_REQUIRED ACTION_. Read through the lines below and copy the ones holding the string "element".

_LISTED RECORDS_.

----------

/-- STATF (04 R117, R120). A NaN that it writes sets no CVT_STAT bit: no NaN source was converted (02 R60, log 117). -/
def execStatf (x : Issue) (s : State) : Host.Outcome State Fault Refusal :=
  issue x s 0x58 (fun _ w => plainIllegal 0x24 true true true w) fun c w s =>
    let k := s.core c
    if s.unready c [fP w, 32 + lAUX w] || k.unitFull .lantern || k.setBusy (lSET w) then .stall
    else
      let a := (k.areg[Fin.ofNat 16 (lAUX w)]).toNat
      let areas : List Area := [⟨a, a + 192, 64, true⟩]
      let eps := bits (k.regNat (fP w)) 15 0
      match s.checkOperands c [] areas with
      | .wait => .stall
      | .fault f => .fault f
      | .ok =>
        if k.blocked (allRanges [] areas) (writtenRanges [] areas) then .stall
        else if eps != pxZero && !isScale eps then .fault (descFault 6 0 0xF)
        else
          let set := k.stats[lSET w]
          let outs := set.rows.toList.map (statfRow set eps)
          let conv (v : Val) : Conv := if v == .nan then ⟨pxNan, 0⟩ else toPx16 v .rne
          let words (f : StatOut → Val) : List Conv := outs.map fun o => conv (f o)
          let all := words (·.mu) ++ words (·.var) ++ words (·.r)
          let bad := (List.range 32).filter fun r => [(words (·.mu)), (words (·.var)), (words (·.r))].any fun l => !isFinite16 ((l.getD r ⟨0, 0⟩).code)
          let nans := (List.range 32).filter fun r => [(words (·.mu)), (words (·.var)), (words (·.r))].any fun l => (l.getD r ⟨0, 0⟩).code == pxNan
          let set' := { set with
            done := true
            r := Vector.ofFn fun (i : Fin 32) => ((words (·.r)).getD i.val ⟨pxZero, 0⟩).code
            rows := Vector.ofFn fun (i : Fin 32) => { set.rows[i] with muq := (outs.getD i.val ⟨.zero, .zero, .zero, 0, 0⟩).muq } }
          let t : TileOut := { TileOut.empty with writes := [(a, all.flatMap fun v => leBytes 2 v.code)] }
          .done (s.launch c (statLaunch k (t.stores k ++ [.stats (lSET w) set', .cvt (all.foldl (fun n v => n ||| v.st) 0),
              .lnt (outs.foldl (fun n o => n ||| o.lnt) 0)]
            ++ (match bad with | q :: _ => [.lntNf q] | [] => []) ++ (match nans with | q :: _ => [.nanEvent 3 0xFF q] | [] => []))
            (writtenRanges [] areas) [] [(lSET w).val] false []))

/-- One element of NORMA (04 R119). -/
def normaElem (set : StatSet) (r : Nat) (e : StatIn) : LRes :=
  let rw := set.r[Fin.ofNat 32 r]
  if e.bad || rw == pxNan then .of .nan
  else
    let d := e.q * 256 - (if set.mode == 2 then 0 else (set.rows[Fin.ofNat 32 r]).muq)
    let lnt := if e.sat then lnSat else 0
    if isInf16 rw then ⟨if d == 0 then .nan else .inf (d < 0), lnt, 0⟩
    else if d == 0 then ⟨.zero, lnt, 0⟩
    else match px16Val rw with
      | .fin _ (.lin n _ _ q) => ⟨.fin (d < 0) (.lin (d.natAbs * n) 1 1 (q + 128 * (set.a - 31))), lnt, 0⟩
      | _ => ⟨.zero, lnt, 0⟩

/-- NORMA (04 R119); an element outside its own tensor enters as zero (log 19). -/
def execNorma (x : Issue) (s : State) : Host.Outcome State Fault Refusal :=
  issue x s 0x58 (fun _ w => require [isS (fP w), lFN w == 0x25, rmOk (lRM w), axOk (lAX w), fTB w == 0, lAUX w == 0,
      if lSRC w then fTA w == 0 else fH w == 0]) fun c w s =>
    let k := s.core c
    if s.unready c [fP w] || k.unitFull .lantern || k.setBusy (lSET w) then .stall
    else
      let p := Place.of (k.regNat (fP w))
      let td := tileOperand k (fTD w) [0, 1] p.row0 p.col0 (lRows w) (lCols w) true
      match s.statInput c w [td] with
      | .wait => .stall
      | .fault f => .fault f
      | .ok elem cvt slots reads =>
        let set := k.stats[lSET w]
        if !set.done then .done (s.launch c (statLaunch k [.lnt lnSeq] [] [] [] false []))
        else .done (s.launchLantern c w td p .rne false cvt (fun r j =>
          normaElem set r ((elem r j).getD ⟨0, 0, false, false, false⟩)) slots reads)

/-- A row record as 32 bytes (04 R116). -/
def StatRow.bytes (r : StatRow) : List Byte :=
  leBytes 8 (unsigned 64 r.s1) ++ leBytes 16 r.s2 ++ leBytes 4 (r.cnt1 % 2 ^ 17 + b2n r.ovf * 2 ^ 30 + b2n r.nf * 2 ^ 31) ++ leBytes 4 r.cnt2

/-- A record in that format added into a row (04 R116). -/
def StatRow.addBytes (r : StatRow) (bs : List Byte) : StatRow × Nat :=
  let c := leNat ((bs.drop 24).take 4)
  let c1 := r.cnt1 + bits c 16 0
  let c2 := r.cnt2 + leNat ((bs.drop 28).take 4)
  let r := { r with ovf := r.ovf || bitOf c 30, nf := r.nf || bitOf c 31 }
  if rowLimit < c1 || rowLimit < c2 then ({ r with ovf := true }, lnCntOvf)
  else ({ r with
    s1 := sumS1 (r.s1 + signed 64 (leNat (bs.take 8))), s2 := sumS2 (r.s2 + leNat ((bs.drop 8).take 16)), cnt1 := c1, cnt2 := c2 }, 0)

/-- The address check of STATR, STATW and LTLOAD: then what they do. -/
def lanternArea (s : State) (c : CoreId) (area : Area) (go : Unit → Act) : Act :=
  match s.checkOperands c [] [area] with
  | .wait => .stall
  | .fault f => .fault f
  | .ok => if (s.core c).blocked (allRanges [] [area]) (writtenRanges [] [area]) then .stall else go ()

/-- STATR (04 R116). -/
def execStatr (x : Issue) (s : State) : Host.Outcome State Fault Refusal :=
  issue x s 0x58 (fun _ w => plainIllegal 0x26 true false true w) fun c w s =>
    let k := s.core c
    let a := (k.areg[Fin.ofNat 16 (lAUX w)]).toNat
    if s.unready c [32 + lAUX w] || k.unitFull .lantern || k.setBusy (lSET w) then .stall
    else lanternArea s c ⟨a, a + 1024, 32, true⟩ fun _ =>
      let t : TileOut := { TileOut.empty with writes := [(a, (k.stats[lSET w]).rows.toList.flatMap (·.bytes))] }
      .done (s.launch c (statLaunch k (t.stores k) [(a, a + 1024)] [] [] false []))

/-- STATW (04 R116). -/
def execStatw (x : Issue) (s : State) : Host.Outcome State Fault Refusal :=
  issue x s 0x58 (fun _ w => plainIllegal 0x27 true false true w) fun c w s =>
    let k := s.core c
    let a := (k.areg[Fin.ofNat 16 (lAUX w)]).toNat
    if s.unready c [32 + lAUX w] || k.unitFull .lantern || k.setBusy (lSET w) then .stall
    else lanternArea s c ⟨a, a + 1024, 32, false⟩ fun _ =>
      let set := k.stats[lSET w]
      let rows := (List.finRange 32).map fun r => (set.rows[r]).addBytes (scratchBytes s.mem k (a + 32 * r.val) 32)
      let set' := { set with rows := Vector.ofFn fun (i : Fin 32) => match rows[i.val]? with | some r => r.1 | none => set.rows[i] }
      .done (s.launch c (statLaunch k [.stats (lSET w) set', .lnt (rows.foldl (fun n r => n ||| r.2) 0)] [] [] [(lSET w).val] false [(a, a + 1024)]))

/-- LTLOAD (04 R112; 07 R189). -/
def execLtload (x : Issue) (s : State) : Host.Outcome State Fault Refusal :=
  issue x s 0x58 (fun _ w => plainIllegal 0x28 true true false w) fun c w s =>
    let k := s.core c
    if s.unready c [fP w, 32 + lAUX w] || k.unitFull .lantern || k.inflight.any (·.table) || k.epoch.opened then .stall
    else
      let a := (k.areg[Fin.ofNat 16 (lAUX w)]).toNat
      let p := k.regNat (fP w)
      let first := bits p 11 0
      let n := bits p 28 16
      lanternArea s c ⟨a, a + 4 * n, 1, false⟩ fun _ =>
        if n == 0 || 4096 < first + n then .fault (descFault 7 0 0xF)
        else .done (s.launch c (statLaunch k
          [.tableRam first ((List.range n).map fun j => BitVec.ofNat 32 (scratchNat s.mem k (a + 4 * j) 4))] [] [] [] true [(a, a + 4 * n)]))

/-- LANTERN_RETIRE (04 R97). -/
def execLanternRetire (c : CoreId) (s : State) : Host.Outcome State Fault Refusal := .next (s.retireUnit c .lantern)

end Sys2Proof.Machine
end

----------

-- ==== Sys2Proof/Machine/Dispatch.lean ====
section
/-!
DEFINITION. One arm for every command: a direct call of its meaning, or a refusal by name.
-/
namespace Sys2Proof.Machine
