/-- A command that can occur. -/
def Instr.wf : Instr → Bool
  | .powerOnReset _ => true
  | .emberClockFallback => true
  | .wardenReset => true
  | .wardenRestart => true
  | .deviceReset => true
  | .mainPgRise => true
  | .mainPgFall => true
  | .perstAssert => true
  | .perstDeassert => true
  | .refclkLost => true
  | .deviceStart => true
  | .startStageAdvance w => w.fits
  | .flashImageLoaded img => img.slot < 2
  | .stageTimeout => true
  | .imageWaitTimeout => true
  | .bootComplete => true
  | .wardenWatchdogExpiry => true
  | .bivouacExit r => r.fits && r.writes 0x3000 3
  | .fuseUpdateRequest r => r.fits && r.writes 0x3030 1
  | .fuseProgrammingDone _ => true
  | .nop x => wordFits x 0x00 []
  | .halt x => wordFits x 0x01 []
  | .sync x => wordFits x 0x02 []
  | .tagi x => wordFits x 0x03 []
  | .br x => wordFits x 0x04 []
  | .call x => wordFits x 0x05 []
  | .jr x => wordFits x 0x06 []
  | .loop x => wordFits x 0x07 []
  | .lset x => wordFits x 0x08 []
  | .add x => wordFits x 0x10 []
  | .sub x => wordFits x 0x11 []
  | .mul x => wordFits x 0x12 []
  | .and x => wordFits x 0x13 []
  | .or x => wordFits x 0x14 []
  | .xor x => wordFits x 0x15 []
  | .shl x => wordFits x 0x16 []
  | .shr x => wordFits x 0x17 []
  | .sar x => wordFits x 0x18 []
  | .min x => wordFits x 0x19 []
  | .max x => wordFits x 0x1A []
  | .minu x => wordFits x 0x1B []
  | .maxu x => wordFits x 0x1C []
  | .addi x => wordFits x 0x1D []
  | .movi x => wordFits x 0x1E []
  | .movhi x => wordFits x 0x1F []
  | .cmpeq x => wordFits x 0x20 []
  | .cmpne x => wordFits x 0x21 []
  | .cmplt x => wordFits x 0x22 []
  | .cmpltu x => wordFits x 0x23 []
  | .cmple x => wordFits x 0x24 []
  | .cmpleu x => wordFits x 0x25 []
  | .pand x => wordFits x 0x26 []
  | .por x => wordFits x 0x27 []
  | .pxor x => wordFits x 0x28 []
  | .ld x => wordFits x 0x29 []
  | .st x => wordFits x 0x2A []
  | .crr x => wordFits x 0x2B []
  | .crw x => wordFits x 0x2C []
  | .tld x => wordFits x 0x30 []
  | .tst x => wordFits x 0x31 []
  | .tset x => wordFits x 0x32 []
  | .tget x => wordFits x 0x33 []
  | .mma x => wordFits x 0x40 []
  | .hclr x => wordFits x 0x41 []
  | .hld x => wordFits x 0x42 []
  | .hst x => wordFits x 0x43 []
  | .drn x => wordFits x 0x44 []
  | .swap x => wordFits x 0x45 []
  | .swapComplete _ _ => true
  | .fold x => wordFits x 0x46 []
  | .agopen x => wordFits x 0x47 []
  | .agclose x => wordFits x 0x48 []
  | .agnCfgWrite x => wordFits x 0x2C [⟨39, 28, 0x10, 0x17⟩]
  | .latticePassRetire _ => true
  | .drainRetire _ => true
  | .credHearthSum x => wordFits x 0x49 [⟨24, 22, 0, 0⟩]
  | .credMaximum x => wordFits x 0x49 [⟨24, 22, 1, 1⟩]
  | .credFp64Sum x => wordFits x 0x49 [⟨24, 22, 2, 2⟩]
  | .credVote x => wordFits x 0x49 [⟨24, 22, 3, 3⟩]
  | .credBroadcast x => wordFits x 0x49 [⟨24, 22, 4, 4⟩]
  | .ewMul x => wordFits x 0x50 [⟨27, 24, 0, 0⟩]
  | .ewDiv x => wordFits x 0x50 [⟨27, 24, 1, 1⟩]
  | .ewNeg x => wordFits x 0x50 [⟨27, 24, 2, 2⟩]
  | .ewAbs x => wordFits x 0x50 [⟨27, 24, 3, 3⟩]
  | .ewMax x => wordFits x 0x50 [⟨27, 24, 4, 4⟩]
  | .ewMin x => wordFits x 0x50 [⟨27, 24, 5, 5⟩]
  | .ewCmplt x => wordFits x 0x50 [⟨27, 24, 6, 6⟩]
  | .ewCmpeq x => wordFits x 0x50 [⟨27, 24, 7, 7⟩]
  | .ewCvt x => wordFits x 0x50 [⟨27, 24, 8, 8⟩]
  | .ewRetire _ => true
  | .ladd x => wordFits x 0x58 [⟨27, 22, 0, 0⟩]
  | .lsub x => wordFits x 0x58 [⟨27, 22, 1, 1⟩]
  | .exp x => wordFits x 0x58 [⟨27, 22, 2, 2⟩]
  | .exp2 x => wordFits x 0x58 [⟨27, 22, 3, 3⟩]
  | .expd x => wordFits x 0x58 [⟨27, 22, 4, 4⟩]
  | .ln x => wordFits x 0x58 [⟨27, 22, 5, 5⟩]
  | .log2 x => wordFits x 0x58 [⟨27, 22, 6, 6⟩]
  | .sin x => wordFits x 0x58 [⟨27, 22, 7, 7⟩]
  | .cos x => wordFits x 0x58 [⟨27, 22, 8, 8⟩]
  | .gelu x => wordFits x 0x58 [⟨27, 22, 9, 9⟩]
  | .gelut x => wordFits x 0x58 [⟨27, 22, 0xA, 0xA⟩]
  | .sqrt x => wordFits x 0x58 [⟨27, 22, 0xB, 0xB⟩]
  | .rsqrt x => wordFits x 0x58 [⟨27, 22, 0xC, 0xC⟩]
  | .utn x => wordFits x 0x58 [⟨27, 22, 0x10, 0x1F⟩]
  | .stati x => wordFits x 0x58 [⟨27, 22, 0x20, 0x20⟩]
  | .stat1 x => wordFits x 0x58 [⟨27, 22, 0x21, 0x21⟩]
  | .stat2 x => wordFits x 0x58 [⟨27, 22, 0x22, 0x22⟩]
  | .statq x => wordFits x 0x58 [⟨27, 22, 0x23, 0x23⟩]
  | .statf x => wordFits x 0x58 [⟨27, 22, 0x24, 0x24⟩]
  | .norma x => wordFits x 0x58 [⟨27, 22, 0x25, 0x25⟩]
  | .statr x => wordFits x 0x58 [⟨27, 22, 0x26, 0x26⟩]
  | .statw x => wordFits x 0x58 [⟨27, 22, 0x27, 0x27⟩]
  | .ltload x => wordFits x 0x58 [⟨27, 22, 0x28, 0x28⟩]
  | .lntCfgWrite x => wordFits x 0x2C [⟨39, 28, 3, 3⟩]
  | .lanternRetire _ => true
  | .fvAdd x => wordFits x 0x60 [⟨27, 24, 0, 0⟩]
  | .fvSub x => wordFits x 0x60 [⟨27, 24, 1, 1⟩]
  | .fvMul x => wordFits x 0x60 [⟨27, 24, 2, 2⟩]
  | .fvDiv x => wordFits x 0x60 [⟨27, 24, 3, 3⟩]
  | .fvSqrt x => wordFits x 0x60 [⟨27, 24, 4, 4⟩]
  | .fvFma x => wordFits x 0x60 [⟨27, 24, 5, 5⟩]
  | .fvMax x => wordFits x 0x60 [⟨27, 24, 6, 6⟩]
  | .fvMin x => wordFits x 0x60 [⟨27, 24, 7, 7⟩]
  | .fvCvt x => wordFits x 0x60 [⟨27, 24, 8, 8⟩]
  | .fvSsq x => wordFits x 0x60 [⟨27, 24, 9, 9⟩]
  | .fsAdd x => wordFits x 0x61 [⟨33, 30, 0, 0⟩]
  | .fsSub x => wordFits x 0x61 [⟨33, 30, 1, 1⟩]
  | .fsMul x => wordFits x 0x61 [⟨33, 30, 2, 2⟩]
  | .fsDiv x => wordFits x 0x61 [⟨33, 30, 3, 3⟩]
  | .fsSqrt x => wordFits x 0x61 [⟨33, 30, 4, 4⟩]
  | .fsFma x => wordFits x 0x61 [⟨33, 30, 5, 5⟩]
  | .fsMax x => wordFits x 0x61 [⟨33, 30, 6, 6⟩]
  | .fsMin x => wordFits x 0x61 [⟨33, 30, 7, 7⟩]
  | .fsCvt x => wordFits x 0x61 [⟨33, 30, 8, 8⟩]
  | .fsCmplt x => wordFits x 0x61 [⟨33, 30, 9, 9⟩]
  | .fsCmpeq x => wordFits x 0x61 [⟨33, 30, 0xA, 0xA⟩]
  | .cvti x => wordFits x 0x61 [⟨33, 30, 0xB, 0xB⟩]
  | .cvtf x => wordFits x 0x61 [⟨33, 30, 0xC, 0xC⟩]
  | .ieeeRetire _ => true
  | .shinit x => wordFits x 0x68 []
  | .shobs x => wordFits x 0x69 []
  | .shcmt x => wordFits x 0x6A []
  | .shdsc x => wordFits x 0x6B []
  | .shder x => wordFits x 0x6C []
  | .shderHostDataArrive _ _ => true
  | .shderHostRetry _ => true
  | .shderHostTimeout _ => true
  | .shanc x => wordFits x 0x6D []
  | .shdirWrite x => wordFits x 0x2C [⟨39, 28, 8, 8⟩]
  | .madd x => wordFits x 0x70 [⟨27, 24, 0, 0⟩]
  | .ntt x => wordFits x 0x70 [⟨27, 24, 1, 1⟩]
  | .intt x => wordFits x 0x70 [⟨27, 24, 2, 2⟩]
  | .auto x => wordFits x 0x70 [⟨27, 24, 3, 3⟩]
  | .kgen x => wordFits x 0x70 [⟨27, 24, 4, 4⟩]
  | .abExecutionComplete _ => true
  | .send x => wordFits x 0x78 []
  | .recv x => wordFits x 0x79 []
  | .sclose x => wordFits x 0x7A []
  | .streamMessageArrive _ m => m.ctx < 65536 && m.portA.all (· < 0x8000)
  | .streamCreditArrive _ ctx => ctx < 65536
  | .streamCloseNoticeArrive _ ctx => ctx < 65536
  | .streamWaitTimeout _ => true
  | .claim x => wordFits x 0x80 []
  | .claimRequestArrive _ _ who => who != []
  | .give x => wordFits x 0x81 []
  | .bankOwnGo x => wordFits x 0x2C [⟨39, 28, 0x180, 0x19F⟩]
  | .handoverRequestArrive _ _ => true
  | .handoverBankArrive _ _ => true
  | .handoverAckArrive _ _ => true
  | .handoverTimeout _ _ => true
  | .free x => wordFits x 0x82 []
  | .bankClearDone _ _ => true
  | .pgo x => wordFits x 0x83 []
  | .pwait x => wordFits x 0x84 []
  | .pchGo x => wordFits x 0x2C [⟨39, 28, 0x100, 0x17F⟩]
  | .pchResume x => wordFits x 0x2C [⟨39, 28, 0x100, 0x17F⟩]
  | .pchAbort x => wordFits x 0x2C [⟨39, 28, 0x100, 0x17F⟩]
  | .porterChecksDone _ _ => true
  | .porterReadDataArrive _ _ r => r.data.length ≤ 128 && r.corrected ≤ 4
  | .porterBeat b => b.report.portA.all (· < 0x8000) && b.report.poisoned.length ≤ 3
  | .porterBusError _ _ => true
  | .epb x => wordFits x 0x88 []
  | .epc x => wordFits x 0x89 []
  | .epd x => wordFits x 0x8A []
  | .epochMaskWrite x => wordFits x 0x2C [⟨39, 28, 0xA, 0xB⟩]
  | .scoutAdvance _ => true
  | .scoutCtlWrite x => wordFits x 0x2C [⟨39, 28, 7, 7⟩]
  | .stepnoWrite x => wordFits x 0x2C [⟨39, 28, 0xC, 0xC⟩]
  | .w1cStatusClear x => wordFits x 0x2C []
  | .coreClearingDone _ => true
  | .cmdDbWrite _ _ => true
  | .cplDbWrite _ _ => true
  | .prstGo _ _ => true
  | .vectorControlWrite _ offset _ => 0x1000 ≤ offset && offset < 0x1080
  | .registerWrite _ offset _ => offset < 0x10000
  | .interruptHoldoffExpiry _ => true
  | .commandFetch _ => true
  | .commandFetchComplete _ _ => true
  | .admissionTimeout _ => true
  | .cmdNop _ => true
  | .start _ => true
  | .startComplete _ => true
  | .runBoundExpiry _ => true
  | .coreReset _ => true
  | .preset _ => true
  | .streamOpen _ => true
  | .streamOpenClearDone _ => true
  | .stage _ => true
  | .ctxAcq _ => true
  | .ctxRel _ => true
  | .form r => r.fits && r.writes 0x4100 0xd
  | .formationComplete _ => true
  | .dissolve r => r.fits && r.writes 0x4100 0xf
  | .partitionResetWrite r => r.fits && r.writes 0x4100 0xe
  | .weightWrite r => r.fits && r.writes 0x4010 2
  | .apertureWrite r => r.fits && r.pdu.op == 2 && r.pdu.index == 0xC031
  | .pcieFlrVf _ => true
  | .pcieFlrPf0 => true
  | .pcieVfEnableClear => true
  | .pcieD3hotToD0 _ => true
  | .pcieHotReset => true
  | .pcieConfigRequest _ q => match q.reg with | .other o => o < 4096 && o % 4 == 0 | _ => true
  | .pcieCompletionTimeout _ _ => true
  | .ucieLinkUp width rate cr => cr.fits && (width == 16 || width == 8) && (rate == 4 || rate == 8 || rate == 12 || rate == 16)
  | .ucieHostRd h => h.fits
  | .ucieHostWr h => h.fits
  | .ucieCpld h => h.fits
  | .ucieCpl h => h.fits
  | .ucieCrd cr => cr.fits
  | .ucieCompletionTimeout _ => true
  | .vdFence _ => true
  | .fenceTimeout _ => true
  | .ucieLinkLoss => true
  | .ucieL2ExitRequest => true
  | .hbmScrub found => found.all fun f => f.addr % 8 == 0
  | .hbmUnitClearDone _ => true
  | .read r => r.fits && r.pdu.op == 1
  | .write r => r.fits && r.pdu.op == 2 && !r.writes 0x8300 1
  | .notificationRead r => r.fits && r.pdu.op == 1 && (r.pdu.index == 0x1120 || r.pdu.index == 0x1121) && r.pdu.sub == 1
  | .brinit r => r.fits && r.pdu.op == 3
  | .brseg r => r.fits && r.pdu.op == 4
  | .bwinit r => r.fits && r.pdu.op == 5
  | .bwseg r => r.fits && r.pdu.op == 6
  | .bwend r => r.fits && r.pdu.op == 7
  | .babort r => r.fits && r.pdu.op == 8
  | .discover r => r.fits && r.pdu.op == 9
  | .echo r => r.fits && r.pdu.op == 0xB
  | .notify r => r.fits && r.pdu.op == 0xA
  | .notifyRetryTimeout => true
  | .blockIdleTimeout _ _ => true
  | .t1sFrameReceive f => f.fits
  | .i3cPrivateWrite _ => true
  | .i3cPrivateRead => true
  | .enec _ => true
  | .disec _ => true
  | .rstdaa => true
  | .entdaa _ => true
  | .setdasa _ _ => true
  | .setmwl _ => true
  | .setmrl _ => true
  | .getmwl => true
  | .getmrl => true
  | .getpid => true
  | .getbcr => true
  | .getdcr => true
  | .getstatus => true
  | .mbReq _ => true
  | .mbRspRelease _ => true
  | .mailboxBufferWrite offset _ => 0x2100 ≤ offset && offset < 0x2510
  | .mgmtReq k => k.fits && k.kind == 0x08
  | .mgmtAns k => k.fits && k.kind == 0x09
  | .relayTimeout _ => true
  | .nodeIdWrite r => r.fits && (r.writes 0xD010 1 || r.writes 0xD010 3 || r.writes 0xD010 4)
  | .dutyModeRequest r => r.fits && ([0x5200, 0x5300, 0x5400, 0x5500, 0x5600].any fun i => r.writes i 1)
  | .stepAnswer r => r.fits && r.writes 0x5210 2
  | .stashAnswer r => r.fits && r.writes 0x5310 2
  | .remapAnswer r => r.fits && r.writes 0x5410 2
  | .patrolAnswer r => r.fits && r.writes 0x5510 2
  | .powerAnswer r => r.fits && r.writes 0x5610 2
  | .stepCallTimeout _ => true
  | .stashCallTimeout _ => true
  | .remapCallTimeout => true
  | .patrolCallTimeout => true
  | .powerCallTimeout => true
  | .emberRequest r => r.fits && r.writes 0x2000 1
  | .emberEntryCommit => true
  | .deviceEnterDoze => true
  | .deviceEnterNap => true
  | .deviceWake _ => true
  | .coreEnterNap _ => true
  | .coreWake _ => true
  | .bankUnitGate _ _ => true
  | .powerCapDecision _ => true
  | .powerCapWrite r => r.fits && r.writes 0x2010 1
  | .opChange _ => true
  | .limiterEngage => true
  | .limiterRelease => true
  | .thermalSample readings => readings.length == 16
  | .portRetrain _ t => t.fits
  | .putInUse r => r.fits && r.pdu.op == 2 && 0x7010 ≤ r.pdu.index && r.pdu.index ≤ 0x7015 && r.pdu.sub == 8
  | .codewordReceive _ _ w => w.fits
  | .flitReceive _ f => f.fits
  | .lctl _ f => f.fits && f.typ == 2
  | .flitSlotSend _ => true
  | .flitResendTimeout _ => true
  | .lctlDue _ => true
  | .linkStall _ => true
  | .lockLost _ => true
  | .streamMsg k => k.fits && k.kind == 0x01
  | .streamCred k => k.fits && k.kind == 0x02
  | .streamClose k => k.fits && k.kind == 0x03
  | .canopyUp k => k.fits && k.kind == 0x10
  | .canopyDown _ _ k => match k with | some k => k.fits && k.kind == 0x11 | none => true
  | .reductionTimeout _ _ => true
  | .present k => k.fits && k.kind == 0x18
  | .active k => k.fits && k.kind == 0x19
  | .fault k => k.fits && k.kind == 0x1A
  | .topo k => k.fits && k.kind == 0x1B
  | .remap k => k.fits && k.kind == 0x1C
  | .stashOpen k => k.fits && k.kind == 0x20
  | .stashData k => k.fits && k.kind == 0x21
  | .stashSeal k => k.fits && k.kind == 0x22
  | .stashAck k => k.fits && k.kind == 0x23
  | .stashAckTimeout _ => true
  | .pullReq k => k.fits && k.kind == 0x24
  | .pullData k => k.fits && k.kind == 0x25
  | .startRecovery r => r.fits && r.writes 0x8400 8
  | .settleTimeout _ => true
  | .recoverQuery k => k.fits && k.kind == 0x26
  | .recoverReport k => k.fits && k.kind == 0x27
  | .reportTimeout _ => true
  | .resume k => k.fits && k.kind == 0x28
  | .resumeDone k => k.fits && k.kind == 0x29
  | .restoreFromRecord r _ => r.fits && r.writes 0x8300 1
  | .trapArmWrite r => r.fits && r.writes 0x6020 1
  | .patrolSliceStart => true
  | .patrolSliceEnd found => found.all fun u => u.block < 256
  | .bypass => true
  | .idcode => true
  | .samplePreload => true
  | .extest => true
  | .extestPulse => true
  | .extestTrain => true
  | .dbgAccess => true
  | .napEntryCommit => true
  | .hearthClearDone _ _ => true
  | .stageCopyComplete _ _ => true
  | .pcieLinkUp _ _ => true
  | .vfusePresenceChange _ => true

----------

_ANSWER SECTION_.
/-- One element of NORMA (04 R119). -/
/-- NORMA (04 R119); an element outside its own tensor enters as zero (log 19). -/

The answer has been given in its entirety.